------ Provided data ------

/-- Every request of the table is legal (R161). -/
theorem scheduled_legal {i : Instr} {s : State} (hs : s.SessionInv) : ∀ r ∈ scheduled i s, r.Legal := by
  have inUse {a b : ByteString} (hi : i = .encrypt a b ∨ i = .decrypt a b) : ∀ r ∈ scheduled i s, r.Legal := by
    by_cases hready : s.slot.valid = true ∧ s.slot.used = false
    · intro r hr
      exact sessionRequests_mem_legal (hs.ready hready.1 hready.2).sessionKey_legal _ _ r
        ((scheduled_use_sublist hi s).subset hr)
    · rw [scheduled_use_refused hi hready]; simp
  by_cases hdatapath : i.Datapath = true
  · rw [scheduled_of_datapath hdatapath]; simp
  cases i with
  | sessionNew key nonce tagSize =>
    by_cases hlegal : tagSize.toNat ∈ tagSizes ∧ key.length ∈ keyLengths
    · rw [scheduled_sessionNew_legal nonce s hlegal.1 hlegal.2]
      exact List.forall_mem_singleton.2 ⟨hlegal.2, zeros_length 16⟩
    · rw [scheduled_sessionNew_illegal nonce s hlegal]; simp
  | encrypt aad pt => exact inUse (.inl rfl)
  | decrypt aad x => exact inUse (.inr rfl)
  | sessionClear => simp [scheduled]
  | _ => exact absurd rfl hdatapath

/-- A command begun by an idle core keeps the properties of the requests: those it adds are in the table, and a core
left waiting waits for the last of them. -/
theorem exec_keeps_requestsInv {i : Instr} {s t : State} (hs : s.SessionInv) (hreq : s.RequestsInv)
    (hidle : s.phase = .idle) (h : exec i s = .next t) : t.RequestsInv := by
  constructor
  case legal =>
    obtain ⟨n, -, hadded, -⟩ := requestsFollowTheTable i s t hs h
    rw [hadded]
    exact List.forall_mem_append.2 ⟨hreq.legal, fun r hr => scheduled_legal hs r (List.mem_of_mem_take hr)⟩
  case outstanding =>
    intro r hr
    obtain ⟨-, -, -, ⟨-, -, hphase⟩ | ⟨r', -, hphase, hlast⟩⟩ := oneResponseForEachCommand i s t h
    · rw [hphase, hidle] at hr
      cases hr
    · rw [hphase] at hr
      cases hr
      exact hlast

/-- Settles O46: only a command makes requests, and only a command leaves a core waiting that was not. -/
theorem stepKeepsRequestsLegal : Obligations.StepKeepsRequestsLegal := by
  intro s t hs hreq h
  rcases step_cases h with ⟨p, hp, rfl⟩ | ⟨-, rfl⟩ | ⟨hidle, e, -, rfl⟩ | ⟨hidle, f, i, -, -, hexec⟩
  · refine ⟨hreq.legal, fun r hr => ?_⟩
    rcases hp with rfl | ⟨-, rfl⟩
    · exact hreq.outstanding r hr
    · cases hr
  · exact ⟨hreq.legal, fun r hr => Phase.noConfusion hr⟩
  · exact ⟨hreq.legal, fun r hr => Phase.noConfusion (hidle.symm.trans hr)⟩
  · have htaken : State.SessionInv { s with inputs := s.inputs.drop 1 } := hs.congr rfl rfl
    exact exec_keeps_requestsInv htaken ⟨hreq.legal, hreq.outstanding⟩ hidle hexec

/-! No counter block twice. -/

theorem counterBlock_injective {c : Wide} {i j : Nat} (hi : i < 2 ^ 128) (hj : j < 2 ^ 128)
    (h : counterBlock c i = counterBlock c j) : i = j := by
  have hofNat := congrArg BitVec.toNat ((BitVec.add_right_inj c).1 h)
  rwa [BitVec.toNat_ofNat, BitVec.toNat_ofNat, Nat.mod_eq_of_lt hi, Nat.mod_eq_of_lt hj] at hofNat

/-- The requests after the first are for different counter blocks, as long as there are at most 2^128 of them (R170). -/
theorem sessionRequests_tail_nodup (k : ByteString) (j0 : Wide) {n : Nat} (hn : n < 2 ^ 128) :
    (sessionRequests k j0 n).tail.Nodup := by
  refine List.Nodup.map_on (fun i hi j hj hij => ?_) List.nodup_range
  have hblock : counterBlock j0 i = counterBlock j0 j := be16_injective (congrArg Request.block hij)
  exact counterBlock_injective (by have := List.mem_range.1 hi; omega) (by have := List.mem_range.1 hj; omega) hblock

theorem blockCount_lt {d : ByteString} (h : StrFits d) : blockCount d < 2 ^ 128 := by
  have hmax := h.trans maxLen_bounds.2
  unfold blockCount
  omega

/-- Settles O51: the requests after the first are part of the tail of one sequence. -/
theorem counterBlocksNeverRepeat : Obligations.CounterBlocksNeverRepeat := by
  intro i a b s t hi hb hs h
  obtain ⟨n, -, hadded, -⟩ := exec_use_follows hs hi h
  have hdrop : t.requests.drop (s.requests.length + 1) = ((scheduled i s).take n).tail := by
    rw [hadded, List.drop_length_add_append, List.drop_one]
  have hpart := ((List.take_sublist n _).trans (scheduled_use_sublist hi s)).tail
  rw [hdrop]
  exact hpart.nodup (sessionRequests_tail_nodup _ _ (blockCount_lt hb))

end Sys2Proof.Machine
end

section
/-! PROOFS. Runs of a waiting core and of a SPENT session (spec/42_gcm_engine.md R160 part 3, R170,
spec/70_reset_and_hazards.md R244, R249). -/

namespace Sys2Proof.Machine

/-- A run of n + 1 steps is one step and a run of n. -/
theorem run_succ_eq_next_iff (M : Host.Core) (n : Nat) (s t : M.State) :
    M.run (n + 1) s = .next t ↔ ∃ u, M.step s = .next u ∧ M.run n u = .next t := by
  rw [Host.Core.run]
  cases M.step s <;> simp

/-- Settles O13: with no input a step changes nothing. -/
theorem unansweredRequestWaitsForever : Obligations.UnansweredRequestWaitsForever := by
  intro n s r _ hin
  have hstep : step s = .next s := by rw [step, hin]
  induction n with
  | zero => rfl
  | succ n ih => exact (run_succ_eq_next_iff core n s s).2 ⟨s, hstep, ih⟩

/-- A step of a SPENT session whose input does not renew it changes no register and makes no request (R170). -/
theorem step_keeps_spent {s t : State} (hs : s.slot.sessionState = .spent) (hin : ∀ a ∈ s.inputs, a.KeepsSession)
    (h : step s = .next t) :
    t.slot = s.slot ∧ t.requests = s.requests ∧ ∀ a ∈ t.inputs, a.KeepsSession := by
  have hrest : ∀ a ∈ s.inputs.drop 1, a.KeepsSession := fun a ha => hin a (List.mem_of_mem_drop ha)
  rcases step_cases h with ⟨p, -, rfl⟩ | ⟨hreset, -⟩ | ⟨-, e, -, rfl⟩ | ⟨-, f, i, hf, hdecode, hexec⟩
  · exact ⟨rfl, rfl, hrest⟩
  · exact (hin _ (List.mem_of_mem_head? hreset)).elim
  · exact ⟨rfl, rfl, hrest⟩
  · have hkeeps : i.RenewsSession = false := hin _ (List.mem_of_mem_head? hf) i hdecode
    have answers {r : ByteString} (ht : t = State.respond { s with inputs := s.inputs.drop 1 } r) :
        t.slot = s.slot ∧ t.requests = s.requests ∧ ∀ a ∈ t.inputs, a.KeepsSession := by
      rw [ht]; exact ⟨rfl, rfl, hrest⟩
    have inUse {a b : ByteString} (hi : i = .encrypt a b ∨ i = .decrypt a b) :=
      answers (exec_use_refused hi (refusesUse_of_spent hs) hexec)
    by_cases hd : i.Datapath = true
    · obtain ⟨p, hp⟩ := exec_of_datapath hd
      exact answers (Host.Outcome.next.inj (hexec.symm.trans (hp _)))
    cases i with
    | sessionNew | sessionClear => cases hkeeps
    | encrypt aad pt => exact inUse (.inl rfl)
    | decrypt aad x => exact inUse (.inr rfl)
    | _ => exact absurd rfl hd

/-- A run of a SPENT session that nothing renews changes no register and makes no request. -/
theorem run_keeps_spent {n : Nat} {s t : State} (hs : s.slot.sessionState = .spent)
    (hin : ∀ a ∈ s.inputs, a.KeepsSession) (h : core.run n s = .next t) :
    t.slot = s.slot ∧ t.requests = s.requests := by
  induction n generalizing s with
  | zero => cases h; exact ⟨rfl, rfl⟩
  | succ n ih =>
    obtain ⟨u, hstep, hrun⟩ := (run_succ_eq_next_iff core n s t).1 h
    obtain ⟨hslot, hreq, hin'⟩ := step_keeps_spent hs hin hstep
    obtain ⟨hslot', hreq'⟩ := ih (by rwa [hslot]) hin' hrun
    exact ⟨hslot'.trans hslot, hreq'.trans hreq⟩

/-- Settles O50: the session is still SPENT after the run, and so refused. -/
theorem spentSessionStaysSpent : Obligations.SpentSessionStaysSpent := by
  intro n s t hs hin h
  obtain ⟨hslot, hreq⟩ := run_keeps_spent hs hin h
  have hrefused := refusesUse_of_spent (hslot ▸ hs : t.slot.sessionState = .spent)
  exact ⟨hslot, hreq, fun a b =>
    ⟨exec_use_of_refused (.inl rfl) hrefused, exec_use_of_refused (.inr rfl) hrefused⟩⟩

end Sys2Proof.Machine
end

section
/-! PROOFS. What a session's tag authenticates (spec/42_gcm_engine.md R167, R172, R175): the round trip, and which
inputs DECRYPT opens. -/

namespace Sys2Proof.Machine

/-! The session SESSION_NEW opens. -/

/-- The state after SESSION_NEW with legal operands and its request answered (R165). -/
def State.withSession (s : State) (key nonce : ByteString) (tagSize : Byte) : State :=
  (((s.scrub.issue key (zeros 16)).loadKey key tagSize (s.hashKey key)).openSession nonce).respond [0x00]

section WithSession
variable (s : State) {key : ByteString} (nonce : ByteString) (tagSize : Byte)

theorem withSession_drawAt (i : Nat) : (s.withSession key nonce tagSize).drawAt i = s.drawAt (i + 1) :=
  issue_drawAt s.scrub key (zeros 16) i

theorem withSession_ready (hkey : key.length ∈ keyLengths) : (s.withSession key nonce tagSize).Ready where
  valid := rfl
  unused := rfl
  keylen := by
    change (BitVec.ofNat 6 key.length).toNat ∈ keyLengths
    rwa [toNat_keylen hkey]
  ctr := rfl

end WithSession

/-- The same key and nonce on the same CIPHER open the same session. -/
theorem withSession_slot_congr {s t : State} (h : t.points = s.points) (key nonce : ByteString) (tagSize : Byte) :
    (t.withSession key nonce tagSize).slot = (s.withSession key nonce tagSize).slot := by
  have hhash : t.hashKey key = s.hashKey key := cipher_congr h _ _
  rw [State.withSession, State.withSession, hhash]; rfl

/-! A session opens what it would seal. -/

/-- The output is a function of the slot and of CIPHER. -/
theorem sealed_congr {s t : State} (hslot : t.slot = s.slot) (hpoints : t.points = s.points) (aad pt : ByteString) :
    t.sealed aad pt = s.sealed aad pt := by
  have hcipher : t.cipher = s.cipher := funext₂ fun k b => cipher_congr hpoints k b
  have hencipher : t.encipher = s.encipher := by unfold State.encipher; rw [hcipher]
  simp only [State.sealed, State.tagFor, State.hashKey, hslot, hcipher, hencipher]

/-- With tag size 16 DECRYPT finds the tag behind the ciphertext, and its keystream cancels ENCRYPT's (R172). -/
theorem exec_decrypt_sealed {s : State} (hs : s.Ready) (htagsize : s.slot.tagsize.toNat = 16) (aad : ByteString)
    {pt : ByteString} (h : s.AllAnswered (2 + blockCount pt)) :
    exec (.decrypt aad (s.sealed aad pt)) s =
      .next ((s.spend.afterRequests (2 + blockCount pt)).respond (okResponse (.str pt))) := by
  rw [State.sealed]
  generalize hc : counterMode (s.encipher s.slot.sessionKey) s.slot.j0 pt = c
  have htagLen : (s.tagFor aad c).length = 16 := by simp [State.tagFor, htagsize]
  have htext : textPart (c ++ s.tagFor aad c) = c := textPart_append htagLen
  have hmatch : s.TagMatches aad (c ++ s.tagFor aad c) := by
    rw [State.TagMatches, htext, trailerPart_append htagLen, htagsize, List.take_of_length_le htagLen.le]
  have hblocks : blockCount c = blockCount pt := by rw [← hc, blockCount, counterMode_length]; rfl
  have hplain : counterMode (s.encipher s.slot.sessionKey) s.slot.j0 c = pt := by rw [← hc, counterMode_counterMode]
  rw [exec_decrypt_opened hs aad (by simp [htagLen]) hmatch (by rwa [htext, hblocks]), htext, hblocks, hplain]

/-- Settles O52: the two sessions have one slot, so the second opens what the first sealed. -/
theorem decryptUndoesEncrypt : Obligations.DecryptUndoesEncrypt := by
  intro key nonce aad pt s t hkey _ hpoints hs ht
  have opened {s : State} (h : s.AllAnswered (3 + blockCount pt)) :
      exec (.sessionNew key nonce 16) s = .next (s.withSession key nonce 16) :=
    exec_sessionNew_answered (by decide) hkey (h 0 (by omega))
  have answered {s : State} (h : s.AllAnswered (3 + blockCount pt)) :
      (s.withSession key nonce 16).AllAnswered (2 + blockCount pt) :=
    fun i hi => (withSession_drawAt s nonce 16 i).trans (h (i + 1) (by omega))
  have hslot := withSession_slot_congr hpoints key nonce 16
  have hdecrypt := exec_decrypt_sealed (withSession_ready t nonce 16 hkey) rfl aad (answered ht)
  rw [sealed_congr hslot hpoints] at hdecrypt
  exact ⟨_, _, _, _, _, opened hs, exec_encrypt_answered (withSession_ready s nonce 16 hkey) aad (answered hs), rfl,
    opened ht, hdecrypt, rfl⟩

------

- What you will do -
There is a run of lines above from the one with "have htext : textPart" to the one with "intro key nonce"; print exactly that run, both ends included, and nothing else.

- Solution -
  have htext : textPart (c ++ s.tagFor aad c) = c := textPart_append htagLen
  have hmatch : s.TagMatches aad (c ++ s.tagFor aad c) := by
    rw [State.TagMatches, htext, trailerPart_append htagLen, htagsize, List.take_of_length_le htagLen.le]
  have hblocks : blockCount c = blockCount pt := by rw [← hc, blockCount, counterMode_length]; rfl
  have hplain : counterMode (s.encipher s.slot.sessionKey) s.slot.j0 c = pt := by rw [← hc, counterMode_counterMode]
  rw [exec_decrypt_opened hs aad (by simp [htagLen]) hmatch (by rwa [htext, hblocks]), htext, hblocks, hplain]

/-- Settles O52: the two sessions have one slot, so the second opens what the first sealed. -/
theorem decryptUndoesEncrypt : Obligations.DecryptUndoesEncrypt := by
  intro key nonce aad pt s t hkey _ hpoints hs ht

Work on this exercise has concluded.